И.Б. Эйдельнант, видя тот энтузиазм, с которым я поддерживал его метод, вовлек меня в его пропагандирование. Вместе с замечательным техническим редактором "Искусства" Инессой Георгиевной Румянцевой (впоследствии она была назначена заведующей отделом художественного оформления "Искусства") мы даже выезжали в Ленинград, чтобы поделиться нашим опытом подготовки машинописных оригинал-макетов.
И.Б. Эйдельнант сумел всколыхнуть весь советский издательский мир. Непомерно большие сроки производства книг в самом деле были пороком, бичом издательского производственного процесса в стране. Поэтому Главиздат нацелил издательства на этот метод издания, суливший для некоторой категории книг существенное сокращение сроков выпуска.
Переход на работу по методу машинописного оригинал-макета превратился в нечто вроде общественного движения, своеобразного варианта стахановского метода в издательско-полиграфической отрасли. Движения такого рода вообще характерны для советского образа жизни и работы. Достаточно было кому-то привести более или менее убедительные доводы в пользу того, что нечто является именно тем самым центральным звеном, за которое стоит только потянуть, как оно вытянет из прорыва всю громоздкую цепь производства (отрасли), устранит главные его беды и разрешит проблемы, и руководящие органы развертывали кампанию за повсеместное внедрение этого предложения. Напомню о сквозных бригадах качества, о которых я уже писал раньше.

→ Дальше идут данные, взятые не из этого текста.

theorem sound_pushEvent {i : Nat} {k : Packet} {n : Nat} (h : c.Sound) : (c.pushEvent i k n).Sound := by
  unfold Cmd.pushEvent
  split
  · rename_i e
    refine sound_setOut ?_ h
    simpa [List.filter_append, Cmd.eventCount, Nat.succ_le_iff] using e
  · exact { h with lost := by simpa using h.lost }

theorem filter_erase_le (l : List Inbound) (x : Inbound) (p : Inbound → Bool) :
    ((l.erase x).filter p).length ≤ (l.filter p).length :=
  List.Sublist.length_le (List.Sublist.filter _ List.erase_sublist)

theorem sound_eraseInbox {x : Inbound} (h : c.Sound) : ({ c with inbox := c.inbox.erase x } : Cmd).Sound :=
  { h with spi := Nat.le_trans (filter_erase_le _ _ _) h.spi }

theorem sound_takeInbound {x : Hdr} {n : Nat} {p : List Byte} (h : c.Sound) : (c.takeInbound x n p).Sound :=
  sound_eraseInbox h

theorem sound_appendInbox {x : Inbound} (e : x.origin ≠ .spi) (h : c.Sound) :
    ({ c with inbox := c.inbox ++ [x] } : Cmd).Sound := by
  refine { h with spi := ?_ }
  have : (x.origin == Origin.spi) = false := by simpa using e
  simpa [Cmd.spiHeld, List.filter_append, this] using h.spi

theorem sound_clearErrors (h : c.Sound) : c.clearErrors.Sound := h.of_eq rfl rfl rfl rfl rfl rfl rfl

theorem sound_countFraming (h : c.Sound) : c.countFraming.Sound := h.of_eq rfl rfl rfl rfl rfl rfl rfl

/-- A new command of this die enters the queue. -/
theorem sound_addFlight {f : Flight} (h : c.Sound) (hq : c.depth 0 < Config.queueEntries)
    (ht : ∀ g ∈ c.flights, (g.key.origin, g.key.tag) ≠ (f.key.origin, f.key.tag)) :
    ({ c with flights := c.flights ++ [f] } : Cmd).Sound := by
  refine { h with queue := ?_, tags := ?_ }
  · have hq' := hq
    simp only [Cmd.depth, List.filter_append, List.length_append] at hq' ⊢
    have : ([f].filter fun f => f.holds 0).length ≤ 1 := by
      rw [List.filter_singleton]; cases f.holds 0 <;> simp
    omega
  · rw [List.map_append, List.nodup_append]
    refine ⟨h.tags, by simp, ?_⟩
    intro a ha b hb
    simp only [List.map_cons, List.map_nil, List.mem_singleton] at hb
    simp only [List.mem_map] at ha
    obtain ⟨g, hg, rfl⟩ := ha
    rw [hb]
    exact ht g hg

/-- A command that holds no entry of this die's queue is added. -/
theorem sound_forwardFlight {f : Flight} (h : c.Sound) (hn : f.holds 0 = false)
    (ht : ∀ g ∈ c.flights, (g.key.origin, g.key.tag) ≠ (f.key.origin, f.key.tag)) :
    ({ c with flights := c.flights ++ [f] } : Cmd).Sound := by
  refine { h with queue := ?_, tags := ?_ }
  · have hq' := h.queue
    simpa [Cmd.depth, List.filter_append, hn] using hq'
  · rw [List.map_append, List.nodup_append]
    refine ⟨h.tags, by simp, ?_⟩
    intro a ha b hb
    simp only [List.map_cons, List.map_nil, List.mem_singleton] at hb
    simp only [List.mem_map] at ha
    obtain ⟨g, hg, rfl⟩ := ha
    rw [hb]
    exact ht g hg
end

/-! ### The other blocks -/

theorem sound_Path_epoch {x : Path} (h : x.Sound) : ∀ us, (Path.epoch x us).Sound := by
  intro us
  unfold Path.epoch
  repeat' split
  all_goals exact ⟨by first | exact h.chans | simpa using h.chans, by first | exact h.shares | simpa using h.shares⟩

theorem sound_Prot_closeFrom {x : Prot} (h : x.Sound) : ∀ e a s, (Prot.closeFrom x e a s).Sound := by
  intro e a s
  unfold Prot.closeFrom
  repeat' split
  all_goals exact ⟨by first | exact h.echo | simpa using h.echo, by first | exact h.crowbars | simpa using h.crowbars⟩

theorem sound_Prot_clearEcho {x : Prot} (h : x.Sound) : ∀ m, (Prot.clearEcho x m).Sound := by
  intro m
  unfold Prot.clearEcho
  repeat' split
  all_goals exact ⟨by first | exact h.echo | simpa using h.echo, by first | exact h.crowbars | simpa using h.crowbars⟩

theorem sound_Meas_modAcc {x : Meas} (h : x.Sound) : ∀ i f, (Meas.modAcc x i f).Sound := by
  intro i f
  unfold Meas.modAcc
  repeat' split
  all_goals exact ⟨by first | exact h.adcs | simpa using h.adcs, by first | exact h.accs | simpa using h.accs, by first | exact h.trks | simpa using h.trks⟩

theorem sound_Meas_modTrk {x : Meas} (h : x.Sound) : ∀ i f, (Meas.modTrk x i f).Sound := by
  intro i f
  unfold Meas.modTrk
  repeat' split
  all_goals exact ⟨by first | exact h.adcs | simpa using h.adcs, by first | exact h.accs | simpa using h.accs, by first | exact h.trks | simpa using h.trks⟩

theorem sound_Meas_modAdc {x : Meas} (h : x.Sound) : ∀ i f, (Meas.modAdc x i f).Sound := by
  intro i f
  unfold Meas.modAdc
  repeat' split
  all_goals exact ⟨by first | exact h.adcs | simpa using h.adcs, by first | exact h.accs | simpa using h.accs, by first | exact h.trks | simpa using h.trks⟩

theorem sound_Meas_startTables {x : Meas} (h : x.Sound) : ∀ e us l, (Meas.startTables x e us l).Sound := by
  intro e us l
  unfold Meas.startTables
  repeat' split
  all_goals exact ⟨by first | exact h.adcs | simpa using h.adcs, by first | exact h.accs | simpa using h.accs, by first | exact h.trks | simpa using h.trks⟩

theorem sound_Meas_stopTables {x : Meas} (h : x.Sound) : (Meas.stopTables x).Sound := by
  unfold Meas.stopTables
  repeat' split
  all_goals exact ⟨by first | exact h.adcs | simpa using h.adcs, by first | exact h.accs | simpa using h.accs, by first | exact h.trks | simpa using h.trks⟩

theorem sound_Meas_freeze {x : Meas} (h : x.Sound) : ∀ e, (Meas.freeze x e).Sound := by
  intro e
  unfold Meas.freeze
  repeat' split
  all_goals exact ⟨by first | exact h.adcs | simpa using h.adcs, by first | exact h.accs | simpa using h.accs, by first | exact h.trks | simpa using h.trks⟩

theorem sound_Meas_setHold {x : Meas} (h : x.Sound) : ∀ b, (Meas.setHold x b).Sound := by
  intro b
  unfold Meas.setHold
  repeat' split
  all_goals exact ⟨by first | exact h.adcs | simpa using h.adcs, by first | exact h.accs | simpa using h.accs, by first | exact h.trks | simpa using h.trks⟩

theorem sound_Meas_setModes {x : Meas} (h : x.Sound) : ∀ b, (Meas.setModes x b).Sound := by
  intro b
  unfold Meas.setModes
  repeat' split
  all_goals exact ⟨by first | exact h.adcs | simpa using h.adcs, by first | exact h.accs | simpa using h.accs, by first | exact h.trks | simpa using h.trks⟩

theorem sound_Meas_clear {x : Meas} (h : x.Sound) : ∀ a t, (Meas.clear x a t).Sound := by
  intro a t
  unfold Meas.clear
  repeat' split
  all_goals exact ⟨by first | exact h.adcs | simpa using h.adcs, by first | exact h.accs | simpa using h.accs, by first | exact h.trks | simpa using h.trks⟩

theorem sound_Therm_read {x : Therm} (h : x.Sound) : ∀ l, (Therm.read x l).Sound := by
  intro l
  unfold Therm.read
  repeat' split
  all_goals exact ⟨by first | exact h.ext | simpa using h.ext, by first | exact h.batt | simpa using h.batt⟩

theorem sound_Therm_freeze {x : Therm} (h : x.Sound) : (Therm.freeze x).Sound := by
  unfold Therm.freeze
  repeat' split
  all_goals exact ⟨by first | exact h.ext | simpa using h.ext, by first | exact h.batt | simpa using h.batt⟩

theorem sound_Conv_unlock {x : Conv} (h : x.Sound) : ∀ k, (Conv.unlock x k).Sound := by
  intro k
  unfold Conv.unlock
  repeat' split
  all_goals exact ⟨by first | exact h.lanes | simpa using h.lanes, by first | exact h.legs | simpa using h.legs, by first | exact h.decims | simpa using h.decims⟩

theorem sound_Path_prechargeTick {x : Path} (h : x.Sound) : ∀ us, (Path.prechargeTick x us).Sound := by
  intro us
  unfold Path.prechargeTick
  repeat' split
  all_goals exact ⟨by first | exact h.chans | simpa using h.chans, by first | exact h.shares | simpa using h.shares⟩

theorem sound_Slolos_setPort {x : Slolos} (h : x.Sound) : ∀ p y, (Slolos.setPort x p y).Sound := by
  intro p y
  unfold Slolos.setPort
  repeat' split
  all_goals exact ⟨by first | exact h.ctxs | simpa using h.ctxs, by first | exact h.marker | simpa using h.marker⟩

theorem sound_Slolos_modCtx {x : Slolos} (h : x.Sound) : ∀ k f, (Slolos.modCtx x k f).Sound := by
  intro k f
  unfold Slolos.modCtx
  repeat' split
  all_goals exact ⟨by first | exact h.ctxs | simpa using h.ctxs, by first | exact h.marker | simpa using h.marker⟩

theorem sound_Slolos_clearErrors {x : Slolos} (h : x.Sound) : (Slolos.clearErrors x).Sound := by
  unfold Slolos.clearErrors
  repeat' split
  all_goals exact ⟨by first | exact h.ctxs | simpa using h.ctxs, by first | exact h.marker | simpa using h.marker⟩

theorem sound_Slolos_join {x : Slolos} (h : x.Sound) : ∀ a, (Slolos.join x a).Sound := by
  intro a
  unfold Slolos.join
  repeat' split
  all_goals exact ⟨by first | exact h.ctxs | simpa using h.ctxs, by first | exact h.marker | simpa using h.marker⟩

theorem sound_Slolos_config {x : Slolos} (h : x.Sound) : ∀ b, (Slolos.config x b).Sound := by
  intro b
  unfold Slolos.config
  repeat' split
  all_goals exact ⟨by first | exact h.ctxs | simpa using h.ctxs, by first | exact h.marker | simpa using h.marker⟩

theorem sound_Slolos_transmit {x : Slolos} (h : x.Sound) : ∀ k, (Slolos.transmit x k).Sound := by
  intro k
  unfold Slolos.transmit
  repeat' split
  all_goals exact ⟨by first | exact h.ctxs | simpa using h.ctxs, by first | exact h.marker | simpa using h.marker⟩

theorem sound_Flash_compact {x : Flash} (h : x.Sound) : ∀ n, (Flash.compact x n).Sound := by
  intro n
  unfold Flash.compact
  repeat' split
  all_goals exact ⟨by first | exact h.staging | simpa using h.staging⟩

theorem sound_Flash_append {x : Flash} (h : x.Sound) : ∀ n, (Flash.append x n).Sound := by
  intro n
  unfold Flash.append
  repeat' split
  all_goals exact ⟨by first | exact h.staging | simpa using h.staging⟩

theorem sound_Flash_commitRecs {x : Flash} (h : x.Sound) : ∀ n b, (Flash.commitRecs x n b).Sound := by
  intro n b
  unfold Flash.commitRecs
  split
  · exact sound_Flash_append (sound_Flash_compact h _) _
  · exact sound_Flash_append h _

theorem sound_Flash_setSlot {x : Flash} (h : x.Sound) : ∀ i y, (Flash.setSlot x i y).Sound := by
  intro i y
  unfold Flash.setSlot
  repeat' split
  all_goals exact ⟨by first | exact h.staging | simpa using h.staging⟩

theorem sound_Flash_setCopy {x : Flash} (h : x.Sound) : ∀ a c, (Flash.setCopy x a c).Sound := by
  intro a c
  unfold Flash.setCopy
  repeat' split
  all_goals exact ⟨by first | exact h.staging | simpa using h.staging⟩

theorem sound_Flash_keepPart {x : Flash} (h : x.Sound) : ∀ d, (x.keepPart d).Sound := by
  intro d
  unfold Flash.keepPart
  split
  · exact sound_Flash_setSlot h _ _
  · exact h

theorem sound_Flash_eraseCopy {x : Flash} (h : x.Sound) : ∀ a, (x.eraseCopy a).Sound := by
  intro a
  unfold Flash.eraseCopy
  split
  · exact ⟨h.staging⟩
  · exact ⟨(sound_Flash_setCopy h a .partErased).staging⟩

theorem sound_Sys_forget {x : Sys} (h : x.Sound) : (Sys.forget x).Sound := by
  unfold Sys.forget
  repeat' split
  all_goals exact ⟨by first | exact h.ready | simpa using h.ready⟩

theorem sound_Sys_sleep {x : Sys} : x.sleep.Sound := ⟨by simp [Sys.sleep]⟩

theorem sound_Clasp_clearCount {x : Clasp} (h : x.Sound) : (Clasp.clearCount x).Sound := by
  unfold Clasp.clearCount
  repeat' split
  all_goals exact ⟨by first | exact h.ports | simpa using h.ports⟩


/-! ### Timers, memories, watchdog -/

theorem tickTimers_captures (k n : Nat) (b : Bool) (l : List Timer) :
    (tickTimers k n b l).timers.map (·.captures) = l.map (·.captures) := by
  induction l generalizing n b with
  | nil => rfl
  | cons t l ih =>
    have moved : (if t.counts n then t.moved (t.amount n k b) else (t, false)).1.captures = t.captures := by
      unfold Timer.moved; repeat' split
      all_goals rfl
    simp only [tickTimers, List.map_cons, ih]
    congr 1
    generalize (if t.counts n then t.moved (t.amount n k b) else (t, false)) = m at moved ⊢
    split
    · exact moved
    · exact moved

theorem tickTimers_length (k n : Nat) (b : Bool) (l : List Timer) : (tickTimers k n b l).timers.length = l.length := by
  have := congrArg List.length (tickTimers_captures k n b l)
  simpa using this

theorem tickTimers_le {k n : Nat} {b : Bool} {l : List Timer} (h : ∀ t ∈ l, t.captures.length ≤ 4) :
    ∀ t ∈ (tickTimers k n b l).timers, t.captures.length ≤ 4 := by
  intro t ht
  have : t.captures ∈ (tickTimers k n b l).timers.map (·.captures) := List.mem_map_of_mem ht
  rw [tickTimers_captures] at this
  obtain ⟨u, hu, e⟩ := List.mem_map.mp this
  rw [← e]
  exact h u hu

theorem sound_Conv_startInputs {x : Conv} (h : x.Sound) (y : Conv) : (x.startInputs y).Sound :=
  { h with decims := by simpa [Conv.startInputs] using h.decims }

theorem sound_Prot_countEpochs {x : Prot} (h : x.Sound) {b : List Echo} (e : b.length = 32) : (x.countEpochs b).Sound :=
  { h with echo := by simp [Prot.countEpochs, h.echo, e] }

Кампанейщина вообще была чертой жизни советского общества. Выражалось это и в слоганах для каждой пятилетки ("Пятилетка качества" и т. п.). По степени вовлеченности каждого коллектива в очередную кампанию оценивалась работа его самого и его руководителей. Избежать этого было практически невозможно, хотя нередко пользы от кампании было на грош, а бесплодной суеты и пустых потерь времени предостаточно. При этом любопытно, что за нами последовали и другие социалистические страны.
Так, Олег Вадимович Рисс, помня о том, как я приезжал в Ленинград для того, чтобы обучить коллег методу подготовки машинописного оригинал-макета, 05.12.66 писал мне:
Да, чуть не забыл сообщить Вам интересную новость. Наш главный технолог В.А. Урбанович, человек просвещенный, следящий за немецкой полиграфической литературой, рассказал мне, что в ГДР, кажется с 1 января 1967 г., повсеместно переходят на оригинал-макет по нашему (?) примеру, причем разработали подробные методические инструкции для линотипистов, корректоров, редакторов и др. Не придется ли нам через несколько лет ездить за опытом внедрения машинописного оригинал-макета в ГДР?
Теоретически метод должен был сократить сроки производства книг, но на практике все оказалось иначе. Возникли трудности, которые сделали выигрыш в сроках выпуска книги практически несущественным.
Далеко не все типографии способны были силами своих корректорских обеспечить набор без ошибок. Так, в книге Б.В. Томашевского "Писатель и книга" пришлось вклеить список из девяти замеченных опечаток. Поэтому типографии посылали в издательства корректурные оттиски подписанных в печать книг как бы на внутреннюю сверку. Так что корректурный обмен не исчез, он стал лишь меньшим по объему.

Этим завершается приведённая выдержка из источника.